On May 28, 2010, at 10:22 AM, Davide Cittaro wrote:

Hi all, 
I've noticed that when I try to visualize a BAM file on UCSC (with display_application) the galaxy web process drains RAM and never releases it... I easly go in OutOfMemory error. Is it trying to load BAM (or any other custom file defined to be visualized in the same way) in RAM?
Can anybody explain how display_application works and how to debug it? 

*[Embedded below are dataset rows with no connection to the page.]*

theorem State.hookMid_touch {W0 : List Nat} {s0 s : State} (h0 : Touch W0 s0 s) (hW : Sub State.hookMid_cells W0) (a : Nat) (old : Word) :
    Touch W0 s0 (State.hookMid s a old) := by
  have c_State_marketEnables : Sub State.marketEnables_cells W0 := Sub.trans (Sub.of rfl) hW
  have c_State_tetHold : Sub State.tetHold_cells W0 := Sub.trans (Sub.of rfl) hW
  have c_State_stallWindow : Sub State.stallWindow_cells W0 := Sub.trans (Sub.of rfl) hW
  have c_State_refreshHsw : Sub State.refreshHsw_cells W0 := Sub.trans (Sub.of rfl) hW
  have c_State_tdiscChange : Sub State.tdiscChange_cells W0 := Sub.trans (Sub.of rfl) hW
  have c_State_wbSelect : Sub State.wbSelect_cells W0 := Sub.trans (Sub.of rfl) hW
  have c_State_refreshBack : Sub State.refreshBack_cells W0 := Sub.trans (Sub.of rfl) hW
  have c_State_pdReeval : Sub State.pdReeval_cells W0 := Sub.trans (Sub.of rfl) hW
  have c_State_svcModeEnd : Sub State.svcModeEnd_cells W0 := Sub.trans (Sub.of rfl) hW
  have c_State_usbRefresh : Sub State.usbRefresh_cells W0 := Sub.trans (Sub.of rfl) hW
  have c_State_optEnable : Sub State.optEnable_cells W0 := Sub.trans (Sub.of rfl) hW
  unfold State.hookMid
  repeat' first
    | with_reducible assumption
    | with_reducible refine State.marketEnables_touch ?_ c_State_marketEnables _
    | with_reducible refine State.tetHold_touch ?_ c_State_tetHold
    | with_reducible refine State.stallWindow_touch ?_ c_State_stallWindow
    | with_reducible refine State.refreshHsw_touch ?_ c_State_refreshHsw
    | with_reducible refine State.tdiscChange_touch ?_ c_State_tdiscChange _
    | with_reducible refine State.wbSelect_touch ?_ c_State_wbSelect
    | with_reducible refine State.refreshBack_touch ?_ c_State_refreshBack
    | with_reducible refine State.pdReeval_touch ?_ c_State_pdReeval
    | with_reducible refine State.svcModeEnd_touch ?_ c_State_svcModeEnd _
    | with_reducible refine State.usbRefresh_touch ?_ c_State_usbRefresh
    | with_reducible refine State.optEnable_touch ?_ c_State_optEnable
    | with_reducible refine Touch.ite ?_ ?_

def State.hookHigh_cells : List Nat :=
  [0xa01, 0xa32, 0xc00, 0xe00, 0xe01, 0x140f, 0x1410, 0x1416]

theorem State.hookHigh_touch {W0 : List Nat} {s0 s : State} (h0 : Touch W0 s0 s) (hW : Sub State.hookHigh_cells W0) (a : Nat) (old : Word) :
    Touch W0 s0 (State.hookHigh s a old) := by
  have c_State_pushEnable : Sub State.pushEnable_cells W0 := Sub.trans (Sub.of rfl) hW
  have c_State_xtalChange : Sub State.xtalChange_cells W0 := Sub.trans (Sub.of rfl) hW
  have c_State_usbUnlock : Sub State.usbUnlock_cells W0 := Sub.trans (Sub.of rfl) hW
  have c_State_hwdChange : Sub State.hwdChange_cells W0 := Sub.trans (Sub.of rfl) hW
  have c_State_timeSet : Sub State.timeSet_cells W0 := Sub.trans (Sub.of rfl) hW
  unfold State.hookHigh
  repeat' first
    | with_reducible assumption
    | with_reducible refine State.pushEnable_touch ?_ c_State_pushEnable _
    | with_reducible refine State.xtalChange_touch ?_ c_State_xtalChange _
    | with_reducible refine State.usbUnlock_touch ?_ c_State_usbUnlock
    | with_reducible refine State.hwdChange_touch ?_ c_State_hwdChange _
    | with_reducible refine State.timeSet_touch ?_ c_State_timeSet
    | with_reducible refine Touch.ite ?_ ?_

def State.hook_cells : List Nat :=
  [0x2, 0x6, 0x100, 0x101, 0x114, 0x200, 0x300, 0x301, 0x31f, 0x400, 0x401, 0x405, 0x40e, 0x40f, 0x500, 0x623, 0x640,
   0x641, 0x642, 0x643, 0x644, 0x645, 0x646, 0x647, 0x648, 0x649, 0x64a, 0x64b, 0x64c, 0x64d, 0x64e, 0x64f, 0x650,
   0x651, 0x652, 0x653, 0x654, 0x655, 0x656, 0x657, 0x658, 0x659, 0x65a, 0x65b, 0x65c, 0x65d, 0x65e, 0x65f, 0x700,
   0x811, 0xa00, 0xa01, 0xa31, 0xa32, 0xb00, 0xb01, 0xb02, 0xb18, 0xc00, 0xc06, 0xc20, 0xc21, 0xc25, 0xc30, 0xc34,
   0xe00, 0xe01, 0x1404, 0x1405, 0x1406, 0x1407, 0x1408, 0x1409, 0x140b, 0x140c, 0x140d, 0x140f, 0x1410, 0x1411,
   0x1412, 0x1413, 0x1414, 0x1415, 0x1416, 0x1417, 0x1418]

theorem State.hook_touch {W0 : List Nat} {s0 s : State} (h0 : Touch W0 s0 s) (hW : Sub State.hook_cells W0) (a : Nat) (old : Word) :
    Touch W0 s0 (State.hook s a old) := by
  have c_State_hookLow : Sub State.hookLow_cells W0 := Sub.trans (Sub.of rfl) hW
  have c_State_hookMid : Sub State.hookMid_cells W0 := Sub.trans (Sub.of rfl) hW
  have c_State_hookHigh : Sub State.hookHigh_cells W0 := Sub.trans (Sub.of rfl) hW
  unfold State.hook
  repeat' first
    | with_reducible assumption
    | with_reducible refine State.hookLow_touch ?_ c_State_hookLow _
    | with_reducible refine State.hookMid_touch ?_ c_State_hookMid _ _
    | with_reducible refine State.hookHigh_touch ?_ c_State_hookHigh _ _
    | with_reducible refine Touch.ite ?_ ?_

def State.ledgerSetup_cells : List Nat :=
  [0xa00, 0xa16, 0xa17, 0x140f]

theorem State.ledgerSetup_touch {W0 : List Nat} {s0 s : State} (h0 : Touch W0 s0 s) (hW : Sub State.ledgerSetup_cells W0) (mode : Nat) :
    Touch W0 s0 (State.ledgerSetup s mode) := by
  have wa00 : Writes W0 R.LGR_STATUS := Or.inl (hW.mem rfl)
  have wa16 : Writes W0 R.LGR_RDSTAT := Or.inl (hW.mem rfl)
  have wa17 : Writes W0 R.LGR_RDLEN := Or.inl (hW.mem rfl)
  have w140f : 0x140f ∈ W0 := hW.mem rfl
  unfold State.ledgerSetup
  repeat' first
    | with_reducible assumption
    | (extract_lets +onlyGivenNames xx; guard_hyp xx : State := _; refine Touch.cut (x := xx) ?_ ?_; (on_goal 2 => (intro hh; (try clear_value xx); revert xx; intro _ _)); any_goals (revert xx; intro _))
    | (extract_lets +onlyGivenNames xx; guard_hyp xx : (Ledger) := _; revert xx; intro _)
    | with_reducible refine State.setFlag_touch ?_ _ _ ?_
    | with_reducible refine State.setReg_touch ?_ _ _ ?_
    | with_reducible refine Touch.ite ?_ ?_
    | split
    | with_reducible refine Touch.update ?_

def State.hostPost_cells : List Nat :=
  [0xa00, 0xa28, 0xa29, 0xa2a, 0xa2b, 0x140f]

theorem State.hostPost_touch {W0 : List Nat} {s0 s : State} (h0 : Touch W0 s0 s) (hW : Sub State.hostPost_cells W0) (typ : Nat) (len : Nat) :
    Touch W0 s0 (State.hostPost s typ len) := by
  have wa00 : Writes W0 R.LGR_STATUS := Or.inl (hW.mem rfl)
  have wa28 : Writes W0 R.LGR_HRES := Or.inl (hW.mem rfl)
  have wa29 : Writes W0 R.LGR_HSEQ2 := Or.inl (hW.mem rfl)
  have wa2a : Writes W0 R.LGR_HSEQ1 := Or.inl (hW.mem rfl)
  have wa2b : Writes W0 R.LGR_HSEQ0 := Or.inl (hW.mem rfl)
  have w140f : 0x140f ∈ W0 := hW.mem rfl
  unfold State.hostPost
  repeat' first
    | with_reducible assumption
    | (extract_lets +onlyGivenNames xx; guard_hyp xx : State := _; refine Touch.cut (x := xx) ?_ ?_; (on_goal 2 => (intro hh; (try clear_value xx); revert xx; intro _ _)); any_goals (revert xx; intro _))
    | (extract_lets +onlyGivenNames xx; guard_hyp xx : (Ledger) := _; revert xx; intro _)
    | (extract_lets +onlyGivenNames xx; (try clear_value xx); revert xx; intro _)
    | with_reducible refine State.setFlag_touch ?_ _ _ ?_
    | with_reducible refine State.setReg_touch ?_ _ _ ?_
    | with_reducible refine Touch.ite ?_ ?_
    | (with_reducible intro k hk; (try simp only [List.length_cons, List.length_nil, List.length_map, List.length_range, List.length_replicate] at hk); interval_cases k)
    | split
    | with_reducible refine State.setGroup_touch _ _ _ _ ?_ ?_
    | with_reducible refine Touch.update ?_

def State.snapTake_cells : List Nat :=
  [0x1403, 0x1430]

theorem State.snapTake_touch {W0 : List Nat} {s0 s : State} (h0 : Touch W0 s0 s) (hW : Sub State.snapTake_cells W0) (reading : Bool) :
    Touch W0 s0 (State.snapTake s reading) := by
  have c_State_snapShow : Sub State.snapShow_cells W0 := Sub.trans (Sub.of rfl) hW
  have w1403 : 0x1403 ∈ W0 := hW.mem rfl
  unfold State.snapTake
  repeat' first
    | with_reducible assumption
    | (extract_lets +onlyGivenNames xx; guard_hyp xx : State := _; refine Touch.cut (x := xx) ?_ ?_; (on_goal 2 => (intro hh; (try clear_value xx); revert xx; intro _ _)); any_goals (revert xx; intro _))
    | (extract_lets +onlyGivenNames xx; (try clear_value xx); revert xx; intro _)
    | with_reducible refine State.snapShow_touch ?_ c_State_snapShow
    | with_reducible refine Touch.ite ?_ ?_
    | with_reducible refine Touch.update ?_

def State.hwdKick_cells : List Nat :=
  [0xe00, 0x1410]

theorem State.hwdKick_touch {W0 : List Nat} {s0 s : State} (h0 : Touch W0 s0 s) (hW : Sub State.hwdKick_cells W0) :
    Touch W0 s0 (State.hwdKick s) := by
  have we00 : Writes W0 R.CLK_STATUS := Or.inl (hW.mem rfl)
  have w1410 : 0x1410 ∈ W0 := hW.mem rfl
  unfold State.hwdKick
  repeat' first
    | with_reducible assumption
    | (extract_lets +onlyGivenNames xx; guard_hyp xx : State := _; refine Touch.cut (x := xx) ?_ ?_; (on_goal 2 => (intro hh; (try clear_value xx); revert xx; intro _ _)); any_goals (revert xx; intro _))
    | (extract_lets +onlyGivenNames xx; (try clear_value xx); revert xx; intro _)
    | with_reducible refine State.setFlag_touch ?_ _ _ ?_
    | with_reducible refine Touch.ite ?_ ?_
    | with_reducible refine Touch.update ?_

def State.pwdKick_cells : List Nat :=
  [0x1410]

theorem State.pwdKick_touch {W0 : List Nat} {s0 s : State} (h0 : Touch W0 s0 s) (hW : Sub State.pwdKick_cells W0) (v : Word) :
    Touch W0 s0 (State.pwdKick s v) := by
  have w1410 : 0x1410 ∈ W0 := hW.mem rfl
  unfold State.pwdKick
  repeat' first
    | with_reducible assumption
    | (extract_lets +onlyGivenNames xx; (try clear_value xx); revert xx; intro _)
    | with_reducible refine Touch.ite ?_ ?_
    | with_reducible refine Touch.update ?_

Mmm... apparently the Paste egg loads the file to be shown to UCSC in memory (and there's no close()). I see this egg is not developed by GalaxyTeam, so I don't know if this should be issued as a galaxy bug. BTW, I've tried this

$ diff -u Paste-1.6-py2.6.egg/paste/wsgilib.py.tmp Paste-1.6-py2.6.egg/paste/wsgilib.py
--- Paste-1.6-py2.6.egg/paste/wsgilib.py.tmp        2010-05-28 11:06:00.174278394 +0200
+++ Paste-1.6-py2.6.egg/paste/wsgilib.py        2010-05-20 10:44:49.354765626 +0200
@@ -15,7 +15,6 @@
 from traceback import print_exception
 import urllib
 from cStringIO import StringIO
-import tempfile
 import sys
 from urlparse import urlsplit
 import warnings
@@ -527,8 +526,7 @@
             "If you provide conditional you must also provide "
             "start_response")
     data = []
-    #output = StringIO()
-    output = tempfile.NamedTemporaryFile(dir='/data/galaxy_dist/database/tmp')
+    output = StringIO()
     def replacement_start_response(status, headers, exc_info=None):
         if conditional is not None and not conditional(status, headers):
             data.append(None)
@@ -551,9 +549,7 @@
         data.append(None)
     if len(data) < 2:
         data.append(None)
-    #data.append(output.getvalue())
-    output.seek(0)
-    data.append(output.read())
+    data.append(output.getvalue())
     return data

 

 ## Deprecation warning wrapper:

Essentially substituting the cStringIO handler with a temporary file. A temporary file for each galaxy history item I would like to see on UCSC is created, in multiple copies... Still the output is read and never released so memory easily drains...

d


d
/*
Davide Cittaro

Cogentech - Consortium for Genomic Technologies
via adamello, 16
20139 Milano
Italy

tel.: +39(02)574303007
*/



_______________________________________________
galaxy-dev mailing list
[hidden email]
http://lists.bx.psu.edu/listinfo/galaxy-dev

/*
Davide Cittaro

Cogentech - Consortium for Genomic Technologies
via adamello, 16
20139 Milano
Italy

tel.: +39(02)574303007
*/




_______________________________________________
galaxy-dev mailing list
[hidden email]
http://lists.bx.psu.edu/listinfo/galaxy-dev
Reply | Threaded
Open this post in threaded view
|

Re: [galaxy-dev] display_application

Davide Cittaro

On May 28, 2010, at 11:14 AM, Davide Cittaro wrote:
Mmm... apparently the Paste egg loads the file to be shown to UCSC in memory (and there's no close()). I see this egg is not developed by GalaxyTeam, so I don't know if this should be issued as a galaxy bug. BTW, I've tried this


[cut]

Needless to say, it's pretty useless... the object is kept in memory until galaxy is alive....

d

/*
Davide Cittaro

Cogentech - Consortium for Genomic Technologies
via adamello, 16
20139 Milano
Italy

tel.: +39(02)574303007
*/




_______________________________________________
galaxy-dev mailing list
[hidden email]
http://lists.bx.psu.edu/listinfo/galaxy-dev
Reply | Threaded
Open this post in threaded view
|

Re: [galaxy-dev] display_application

Davide Cittaro
Hi guys, sorry for this mail flooding, seriously...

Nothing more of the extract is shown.